Howard Ferstler said:


There is no way I would trust a rock-music recording to give
me meaningful data on speaker soundstaging, imaging, focus,
depth, or even spectral balance.


While I agree with you here, it's an established fact that there are
people out there who use their audio system to listen to rock music
exclusively.


For sure. And those people really do not need for their
audio systems to be genuinely high fidelity items, or even
high-quality items. I suppose this works out quite well for
some of the lunatics who post here and laud the performance
of sub-par hardware. Admittedly, many of them paid way too
much for that gear.

A suitable system for those listeners could well deviate from a system
that's optimalized for classical music.


Yep. While the latter should be optimized for accurate
performance, or, if DSP ambiance emendations are applied,
optimized to allow for the most realistic concert hall
simulation, the former need only deliver head-banging sound.

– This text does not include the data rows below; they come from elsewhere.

-- ==== Sys2Proof/Machine/Ops.lean ====
section
/-! DEFINITION. The named operations: the text buffers (20_memory.md), Start and Complete
(70_reset_and_hazards.md R93), raising an error (60_exceptions.md R86). -/

namespace Sys2Proof.Machine

/-- What a cell that is not listed reads as: no value (10_state.md R24, U3, U4; log 4). -/
def Memory.unlisted : Option Byte := none

/-- The value a cell holds. -/
def Memory.read : Memory → Nat → Option Byte
  | [], _ => Memory.unlisted
  | (b, u) :: m, a => if b = a then some u else Memory.read m a

/-- Store a character in a cell, keeping the indices strictly rising. -/
def Memory.write : Memory → Nat → Byte → Memory
  | [], a, v => [(a, v)]
  | (b, u) :: m, a, v =>
    if a < b then (a, v) :: (b, u) :: m
    else if a = b then (a, v) :: m
    else (b, u) :: Memory.write m a v

/-- The canonical form: indices strictly rising. No entry can equal what an unlisted cell reads as, since
that is no value. -/
abbrev Memory.wf (m : Memory) : Prop := m.Pairwise (fun x y => x.1 < y.1)

/-- TextRead(i): `TIB[i]`, defined for `0 <= i < TLEN` (20_memory.md R27). -/
def textRead (s : State) (i : Nat) : Except Fault Byte :=
  if i < s.tlen then
    match Memory.read s.tib i with
    | some c => .ok c
    | none => .error (.unwrittenCell i)
  else .error (.readPastText i)

/-- TextWrite(i, c): `TOB[i] <- c`, defined for `0 <= i < 47` (20_memory.md R28). -/
def textWrite (tob : Memory) (i : Nat) (c : Byte) : Except Fault Memory :=
  if i < tobSize then .ok (Memory.write tob i c) else .error (.writePastBuffer i)

/-- `for j in 0..: TextWrite(i + j, s[j])` (42_integer_adapters.md R66). -/
def writeText (tob : Memory) (i : Nat) : List Byte → Except Fault Memory
  | [] => .ok tob
  | c :: cs =>
    match textWrite tob i c with
    | .ok tob' => writeText tob' (i + 1) cs
    | .error f => .error f

/-- An accepted Start: `BUSY <- 1, DONE <- 0` (R93 step 3). -/
def accept (s : State) : State := { s with busy := true, done := false, spoiled := false }

/-- Complete: STATUS, RES and OLEN are written and `BUSY <- 0, DONE <- 1`, at once (R93 step 3). -/
def complete (status : BitVec 2) (res : Value) (olen : BitVec 6) (s : State) : State :=
  { s with status := status, res := res, olen := olen, busy := false, done := true }

/-- `raise E`: Complete with STATUS = code(E), RES = 0, OLEN = 0 (60_exceptions.md R86). -/
def raiseErr (e : ErrKind) (s : State) : State := complete e.code 0 0 s

/-- A decode that succeeds: STATUS = OK, RES = the value, OLEN = 0 (10_state.md R18, R19). -/
def completeDecode (v : Value) (s : State) : State := complete statusOk v 0 s

/-- An encode completes: STATUS = OK, RES = 0, OLEN as ENCN left it (10_state.md R17, R18). -/
def completeEncode (s : State) : State := complete statusOk 0 s.olen s

/-- The decode engine's registers out of the state. -/
def State.engine (s : State) : Engine := ⟨s.acc, s.bitcnt, s.cur⟩

/-- The decode engine's registers back into the state. -/
def State.withEngine (s : State) (e : Engine) : State := { s with acc := e.acc, bitcnt := e.bitcnt, cur := e.cur }

end Sys2Proof.Machine
end

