-- ==== Sys2Proof/Laws/Operands.lean ====
section
/-! SUPPORT. The laws of the alphabets, the counts and the operand layouts. -/

namespace Sys2Proof.Machine

@[simp] theorem classify_consChar (i : BitVec 4) : classify (consChar i) = .cons i := by
  revert i; decide

@[simp] theorem classify_vowChar (j : BitVec 2) : classify (vowChar j) = .vow j := by
  revert j; decide

@[simp] theorem classify_separator : classify separator = .other := by decide

/-- A character's index is below 2 to its weight. -/
theorem index_lt (k : CharClass) : k.index < 2 ^ k.weight := by
  cases k with
  | cons i => exact i.isLt
  | vow j => exact j.isLt
  | other => simp [CharClass.index, CharClass.weight]

theorem weight_le (k : CharClass) : k.weight ≤ 4 := by
  cases k <;> simp [CharClass.weight]

theorem width_bits_le (n : Width) : n.bits ≤ 64 := by cases n <;> decide

theorem width_bits_pos (n : Width) : 16 ≤ n.bits := by cases n <;> decide

@[simp] theorem countBits_toNat (b : BitVec 7) (k : Nat) :
    (countBits b k).toNat = min (b.toNat + k) 127 := by
  simp only [countBits, BitVec.toNat_ofNat]
  omega

/-- The three-way comparison, by its outcome. -/
theorem compareCount_lt_iff {b : BitVec 7} {n : Nat} : compareCount b n = .lt ↔ b.toNat < n := by
  unfold compareCount; split
  · simp_all
  · split <;> simp_all

theorem compareCount_eq_iff {b : BitVec 7} {n : Nat} : compareCount b n = .eq ↔ b.toNat = n := by
  unfold compareCount; split
  · simp; omega
  · split <;> simp_all

theorem compareCount_gt_iff {b : BitVec 7} {n : Nat} : compareCount b n = .gt ↔ n < b.toNat := by
  unfold compareCount; split
  · simp; omega
  · split
    · simp; omega
    · simp; omega

/-- A concatenation as a number. -/
theorem toNat_append_eq {a b : Nat} (x : BitVec a) (y : BitVec b) :
    (x ++ y).toNat = x.toNat * 2 ^ b + y.toNat := by
  rw [BitVec.toNat_append, ← Nat.shiftLeft_add_eq_or_of_lt y.isLt, Nat.shiftLeft_eq]

/-- The octets packed are the low 32 bits of OPA (43_ipv4_adapter.md R75 "the packing is the identity"). -/
theorem operandIp4_eq (s : State) : operandIp4 s = operandU32 s := by
  unfold operandIp4 operandU32 operandOctet
  apply BitVec.eq_of_toNat_eq
  simp only [toNat_append_eq, BitVec.extractLsb'_toNat, Nat.shiftRight_eq_div_pow]
  omega

/-- The segments put together are OPA (44_ipv6_adapter.md R78). -/
theorem operandIp6_eq (s : State) : operandIp6 s = s.opa := by
  unfold operandIp6 operandSegment
  apply BitVec.eq_of_toNat_eq
  have h := s.opa.isLt
  simp only [toNat_append_eq, BitVec.extractLsb'_toNat, Nat.shiftRight_eq_div_pow]
  omega

/-- The segment registers put together, as the reference puts a list of segments together. -/
theorem joinSegments_eq (seg : Vector (BitVec 16) 8) :
    joinSegments seg = joinValue [seg[0], seg[1], seg[2], seg[3], seg[4], seg[5], seg[6], seg[7]] := by
  unfold joinSegments joinValue
  apply BitVec.eq_of_toNat_eq
  simp only [toNat_append_eq, List.foldl_cons, List.foldl_nil, BitVec.toNat_ofNat]
  have h0 := seg[0].isLt
  have h1 := seg[1].isLt
  have h2 := seg[2].isLt
  have h3 := seg[3].isLt
  have h4 := seg[4].isLt
  have h5 := seg[5].isLt
  have h6 := seg[6].isLt
  have h7 := seg[7].isLt
  omega

end Sys2Proof.Machine
end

I do not particularly think that having a familiarity with
popular music is all that useful - for reviewing audio gear
or much of anything else.


What would you recommend to someone asking for a system that will be
used for rock music only?


Stick with automotive systems.

Things like imaging, focusing and spectral balance could be utterly
meaningless to such a person.......


I agree completely. Yes, there are some "pop" recordings
that need high-fidelity treatment, and of course a lot of
acoustic jazz also benefits from playback on really fine
systems. However, rock freaks need not shop for truly exotic
gear, and those who listen to such music and laud the
performance of exotic wires, super-duper CD players,
overpriced amps, and the like are kidding themselves.